* EXERCISE *
Whenever a line of the listing contains the string "else", return that line.

* INPUT MATERIAL *
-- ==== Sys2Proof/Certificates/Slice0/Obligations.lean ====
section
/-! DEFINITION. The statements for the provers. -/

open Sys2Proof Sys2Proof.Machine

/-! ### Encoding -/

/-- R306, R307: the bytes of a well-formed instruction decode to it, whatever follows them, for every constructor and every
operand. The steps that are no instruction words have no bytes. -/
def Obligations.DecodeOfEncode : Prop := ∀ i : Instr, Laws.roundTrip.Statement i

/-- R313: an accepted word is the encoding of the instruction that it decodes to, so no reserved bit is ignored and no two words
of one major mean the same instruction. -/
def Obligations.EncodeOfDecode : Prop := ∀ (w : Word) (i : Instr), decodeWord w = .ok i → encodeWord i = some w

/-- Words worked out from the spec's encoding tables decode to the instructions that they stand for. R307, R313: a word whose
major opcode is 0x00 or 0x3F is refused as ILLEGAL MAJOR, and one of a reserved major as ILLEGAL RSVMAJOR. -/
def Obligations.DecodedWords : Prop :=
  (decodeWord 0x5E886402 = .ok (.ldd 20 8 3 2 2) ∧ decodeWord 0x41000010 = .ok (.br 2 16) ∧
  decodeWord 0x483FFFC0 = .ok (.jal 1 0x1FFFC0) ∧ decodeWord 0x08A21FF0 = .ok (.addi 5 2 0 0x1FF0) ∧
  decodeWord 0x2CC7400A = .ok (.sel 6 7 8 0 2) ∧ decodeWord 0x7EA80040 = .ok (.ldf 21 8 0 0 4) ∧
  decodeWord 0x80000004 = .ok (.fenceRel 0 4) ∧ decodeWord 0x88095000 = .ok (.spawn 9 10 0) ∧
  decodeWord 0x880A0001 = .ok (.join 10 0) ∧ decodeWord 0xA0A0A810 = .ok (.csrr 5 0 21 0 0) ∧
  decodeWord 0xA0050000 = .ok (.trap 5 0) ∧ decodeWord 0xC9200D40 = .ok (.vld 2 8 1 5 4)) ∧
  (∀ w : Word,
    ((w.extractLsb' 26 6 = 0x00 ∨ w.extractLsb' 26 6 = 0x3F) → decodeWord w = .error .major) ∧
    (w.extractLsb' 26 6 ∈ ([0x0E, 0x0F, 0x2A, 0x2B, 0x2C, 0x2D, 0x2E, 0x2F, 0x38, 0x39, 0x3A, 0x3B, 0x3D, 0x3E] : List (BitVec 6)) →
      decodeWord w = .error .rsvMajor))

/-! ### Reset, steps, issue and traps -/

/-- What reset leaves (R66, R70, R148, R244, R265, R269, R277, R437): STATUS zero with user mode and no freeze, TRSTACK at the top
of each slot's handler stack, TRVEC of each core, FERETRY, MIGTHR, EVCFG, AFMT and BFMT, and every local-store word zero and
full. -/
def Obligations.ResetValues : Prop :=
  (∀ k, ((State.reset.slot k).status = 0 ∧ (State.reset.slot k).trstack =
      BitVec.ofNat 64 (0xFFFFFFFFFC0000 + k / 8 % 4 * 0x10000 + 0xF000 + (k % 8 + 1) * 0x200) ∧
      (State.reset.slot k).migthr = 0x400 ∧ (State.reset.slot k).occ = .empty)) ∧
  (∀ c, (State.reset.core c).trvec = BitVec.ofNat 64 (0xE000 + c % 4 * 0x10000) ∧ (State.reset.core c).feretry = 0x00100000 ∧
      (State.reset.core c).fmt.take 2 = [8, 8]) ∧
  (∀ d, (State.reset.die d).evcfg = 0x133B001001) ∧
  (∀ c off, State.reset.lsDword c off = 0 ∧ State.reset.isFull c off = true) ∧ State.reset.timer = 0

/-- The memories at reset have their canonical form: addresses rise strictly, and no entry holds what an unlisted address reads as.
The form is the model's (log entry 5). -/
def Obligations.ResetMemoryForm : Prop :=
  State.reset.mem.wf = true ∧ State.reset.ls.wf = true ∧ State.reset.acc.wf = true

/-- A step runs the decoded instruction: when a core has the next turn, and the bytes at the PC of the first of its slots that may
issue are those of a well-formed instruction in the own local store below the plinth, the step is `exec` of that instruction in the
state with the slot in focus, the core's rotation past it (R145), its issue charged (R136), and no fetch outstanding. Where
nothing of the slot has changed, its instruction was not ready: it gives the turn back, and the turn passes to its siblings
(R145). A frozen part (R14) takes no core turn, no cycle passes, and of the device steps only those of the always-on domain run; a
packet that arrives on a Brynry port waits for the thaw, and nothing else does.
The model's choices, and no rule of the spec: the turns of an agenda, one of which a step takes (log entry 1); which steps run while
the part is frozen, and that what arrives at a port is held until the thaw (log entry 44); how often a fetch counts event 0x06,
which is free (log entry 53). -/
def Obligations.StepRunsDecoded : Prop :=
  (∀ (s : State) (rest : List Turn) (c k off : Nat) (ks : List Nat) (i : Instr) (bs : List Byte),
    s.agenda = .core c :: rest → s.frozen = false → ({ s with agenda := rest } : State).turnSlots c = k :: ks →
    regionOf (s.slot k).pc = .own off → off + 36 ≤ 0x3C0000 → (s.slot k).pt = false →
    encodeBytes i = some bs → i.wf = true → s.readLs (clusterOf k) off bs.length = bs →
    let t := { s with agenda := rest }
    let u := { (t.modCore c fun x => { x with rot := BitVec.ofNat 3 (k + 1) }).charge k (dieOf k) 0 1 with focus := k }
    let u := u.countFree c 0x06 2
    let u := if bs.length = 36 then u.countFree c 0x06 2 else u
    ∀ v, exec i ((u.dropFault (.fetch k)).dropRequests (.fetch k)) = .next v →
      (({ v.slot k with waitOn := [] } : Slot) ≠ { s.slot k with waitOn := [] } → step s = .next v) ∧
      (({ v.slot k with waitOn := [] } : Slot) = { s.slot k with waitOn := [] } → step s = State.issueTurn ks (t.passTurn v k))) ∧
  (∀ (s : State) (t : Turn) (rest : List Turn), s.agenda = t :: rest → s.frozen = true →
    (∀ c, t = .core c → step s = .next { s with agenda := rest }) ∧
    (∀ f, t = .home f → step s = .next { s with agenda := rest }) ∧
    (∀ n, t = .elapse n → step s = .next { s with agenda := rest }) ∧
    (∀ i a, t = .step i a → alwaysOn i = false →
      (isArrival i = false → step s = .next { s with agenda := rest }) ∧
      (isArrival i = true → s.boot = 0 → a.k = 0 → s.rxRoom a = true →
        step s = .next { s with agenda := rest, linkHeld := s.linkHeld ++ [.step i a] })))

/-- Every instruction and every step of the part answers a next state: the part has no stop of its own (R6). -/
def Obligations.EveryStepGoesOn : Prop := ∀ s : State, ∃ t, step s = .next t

* ANSWER FOR THE TASK *
packet that arrives on a Brynry port waits for the thaw, and nothing else does.
    let u := if bs.length = 36 then u.countFree c 0x06 2 else u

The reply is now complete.